[Saved data entries]
+++
/-! ## SB3's copies between the tiers (R178, R192, R320, R321, R342, R386) -/

/-- Bytes to be moved, cut at the entries of both tiers; `near` and `far` are byte addresses. -/
def moveCut (j : CopyJob) (out : Bool) : Nat → Nat → Nat → Nat → List Move
  | 0, _, _, _ => []
  | fuel + 1, near, far, len =>
    if len = 0 then []
    else
      let n := min len (min (1024 - near % 1024) (1024 - far % 1024))
      ⟨j, near, far, n, 0, out, none⟩ :: moveCut j out fuel (near + n) (far + n) (len - n)

/-- `n` whole KiB to be moved; `near` and `far` are in KiB. -/
def moveKiB (j : CopyJob) (out : Bool) (near far n : Nat) : List Move := moveCut j out (1024 * n + 1) (near * 1024) (far * 1024) (n * 1024)

/-- The first `n` positions of a frame to be moved to the far tier: that part of each slice (R306, R314). -/
def movePositions (j : CopyJob) (m : PoolMap) (near far n : Nat) : List Move :=
  if 128 ≤ n then moveKiB j true near far m.frame
  else (List.range (m.frame / m.slice)).flatMap (fun g =>
    let len := n * (m.slice * 1024 / 128)
    moveCut j true (len + 1) ((near + g * m.slice) * 1024) ((far + g * m.slice) * 1024) len)

/-- What a stabling copy moves: the directory, the positions below the length, and the valid heads (R314, R320). -/
def stableMoves (s : State) (w : Nat) (k : Parked) : List Move :=
  let m := s.pool
  let b := blocksOf k.pages
  let j := CopyJob.stable w
  moveKiB j true (s.held w .root) k.base 1
    ++ (List.range m.layers).flatMap (fun layer =>
      (List.range b).flatMap (fun n => moveKiB j true (s.dirBlock w layer n) (k.base + 1 + layer * b + n) 1)
        ++ (List.range k.pages).flatMap (fun p => movePositions j m (s.held w (.frame layer p)) (parkFrame m k layer p) (k.len - 128 * p)))
    ++ (k.heads.mapIdx (fun i h => (i, h))).flatMap (fun x => moveKiB j true (s.held w (.head x.2.1 x.2.2)) (parkHead m k x.1) m.head)

/-- What a restore copy moves: the pages below the committed length, the flags of their entries, and the heads (R321). -/
def restoreMoves (s : State) (w : Nat) (k : Parked) : List Move :=
  let m := s.pool
  let j := CopyJob.restore w
  (List.range m.layers).flatMap (fun layer => (List.range (min (pagesOf (s.lengthOf w)) k.pages)).flatMap (fun p =>
      moveKiB j false (s.held w (.frame layer p)) (parkFrame m k layer p) m.frame ++ (match s.dirEntry w layer p with
        | some d => moveCut j false 2 (d + 8) (parkFlag k layer p) 1
        | none => [])))
    ++ (k.heads.mapIdx (fun i h => (i, h))).flatMap (fun x => moveKiB j false (s.held w (.head x.2.1 x.2.2)) (parkHead m k x.1) m.head)

/-- A copy begins: what it has to move replaces what an earlier one of its kind still had. -/
def beginMoves (j : CopyJob) (l : List Move) (s : State) : State :=
  { s with mirror.moves := s.mirror.moves.filter (fun m => m.job != j) ++ l }

/-- Whether a copy has nothing more to move. -/
def State.moved (s : State) (j : CopyJob) : Bool := s.mirror.moves.all (fun m => m.job != j)

/-- Whether a copy goes on: it has not been given up, the ports of its area are READY, and no brake pauses it (R194, R479). -/
def State.jobRuns (s : State) (j : CopyJob) : Bool := match j with
  | .stable w => (match kget s.eng.parked w with
    | some k => !k.done && s.holdsPages w && copyRuns s 1
    | none => false)
  | .restore w => s.eng.restores.contains w && (kget s.eng.parked w).isSome && copyRuns s 1
  | .log => copyRuns s 2
  | .stage k => (match kget s.liv.slots k with
    | some x => x.copying && copyRuns s 4
    | none => false)

/-- Whether the next access of a move is one of a near channel's: a read on the way out, a write on the way in, once its bytes are read. -/
def State.nearTurn (s : State) (c : Nat) (m : Move) : Bool := m.near / 1024 % 32 == c && m.out == m.data.isNone && s.jobRuns m.job

/-- Whether the next access of a move is one of a root port's. -/
def State.farTurn (s : State) (f : Nat) (m : Move) : Bool := farOf s (m.far / 1024) == f && m.out == m.data.isSome && s.jobRuns m.job

/-- A move's access to a near channel, with what it met. An uncorrectable read moves what near memory holds, and an uncorrectable write is
abandoned: DESIGN CHOICE, log entry 132 (R186). -/
def moveNear (c : Nat) (m : Move) (r : NearAccess) (s : State) : State :=
  let s := s.modChan c (countAccess (!m.out) r)
  if m.out then { s with mirror.moves := mapIf (· == m) (fun m => { m with data := some (memRead blank s.near.mem m.near m.len) }) s.mirror.moves }
  else
    let s := { s with mirror.moves := s.mirror.moves.erase m }
    if NearAccess.bad r then s
    else { s with near.mem := memWrite blank m.near ((m.data.getD []) ++ zeros m.pad) s.near.mem }

/-- A move's access to a root port, with what it met: retries are counted, and poison is a step fault; it reads as zeros, and its write is
abandoned (R194). -/
def moveFar (f : Nat) (m : Move) (r : FarAccess) (s : State) : State :=
  let bad := FarAccess.bad s (m.far / 1024) r
  let s := s.modFar f (fun x => { x with writes := if m.out then x.writes + 1 else x.writes, retries := wrapAdd x.retries r.retries
                                         poison := if bad then satInc x.poison else x.poison })
  let s := if bad then stepFault fcEcc (160 + f) s else s
  if m.out then
    let s := { s with mirror.moves := s.mirror.moves.erase m }
    if bad then s else farWrite m.far (m.data.getD []) s
  else { s with mirror.moves := mapIf (· == m) (fun m => { m with data := some (if bad then zeros m.len else farRead s m.far m.len) }) s.mirror.moves }

/-- All of a copy to the far tier made at once, for a forme that leaves (R325; log entry 162). -/
def moveAll (l : List Move) (s : State) : State := l.foldl (fun s m => farWrite m.far (memRead blank s.boxMem m.near m.len) s) s

/-- SB3 begins to copy a waybill's positions below `len` into the STABLE area; a chip without room discards them (R320, R322). -/
def startStable (w len : Nat) (s : State) : State :=
  if !s.holdsPages w || (kget s.eng.parked w).isSome then s
  else
    let pages := pagesOf len
    let heads := validHeads s w pages
    let size := parkSize s.pool pages heads.length
    match stableRoom size s with
    | some a =>
      let k : Parked := ⟨a, size, pages, len, false, heads⟩
      beginMoves (.stable w) (stableMoves s w k) { s with eng.parked := kset w k s.eng.parked }
    | none => freePages w s

/-- The stabled copy of a waybill is whole: it is in the STABLE area, and the frames are freed (R314, R320). -/
def stabled (w : Nat) (k : Parked) (s : State) : State := freePages w { s with eng.parked := kset w { k with done := true } s.eng.parked }

/-- STABLING_COPY_COMPLETE (R320): everything has been moved. -/
def execStablingCopyComplete (w : BitVec 16) (s : State) : Out :=
  let w := w.toNat
  .next (match kget s.eng.parked w with
    | none => s
    | some k => if s.jobRuns (.stable w) && s.moved (.stable w) then stabled w k s else s)

/-- A stabling copy made at once (R325). -/
def stablingCopy (w : Nat) (s : State) : State := match kget s.eng.parked w with
  | none => s
  | some k => if k.done || !s.holdsPages w || !areaUp s 1 then s else stabled w k (moveAll (stableMoves s w k) (beginMoves (.stable w) [] s))

/-- RESTORE_COPY_COMPLETE (R321): the pages are back in their new frames, FULL where the committed length says so (R307). The
launch that a restore copy may delay is one whose pass has a row of the waybill, beyond its RESTORE (R55, R326). -/
def execRestoreCopyComplete (w : BitVec 16) (s : State) : Out :=
  let w := w.toNat
  .next (match kget s.eng.parked w with
    | none => s
    | some k =>
      if !s.jobRuns (.restore w) || !k.done || !s.moved (.restore w) then s
      else
        let s := overPages s.pool.layers 0 (min (pagesOf (s.lengthOf w)) k.pages) (fun layer p s =>
          if 128 * (p + 1) ≤ s.lengthOf w then setDirFlag w layer p 2 s else s) s
        let late := match s.tt.nextLaunch with
          | some t => !s.tt.inStep && decide (t.toNat < s.now + 32)
              && (passRows s.eng.sheet).any (fun b => b.waybill == w && b.kind != kRestore)
          | none => false
        let s := { s with eng.parked := kdel w s.eng.parked, eng.restores := s.eng.restores.erase w }
        if late then { s with tt.waitRank := true } else s)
+++
YOUR ASSIGNMENT » Lines that contain "movePositions" are to be copied from the records above.

SOLUTION BELOW »
def movePositions (j : CopyJob) (m : PoolMap) (near far n : Nat) : List Move :=
        ++ (List.range k.pages).flatMap (fun p => movePositions j m (s.held w (.frame layer p)) (parkFrame m k layer p) (k.len - 128 * p)))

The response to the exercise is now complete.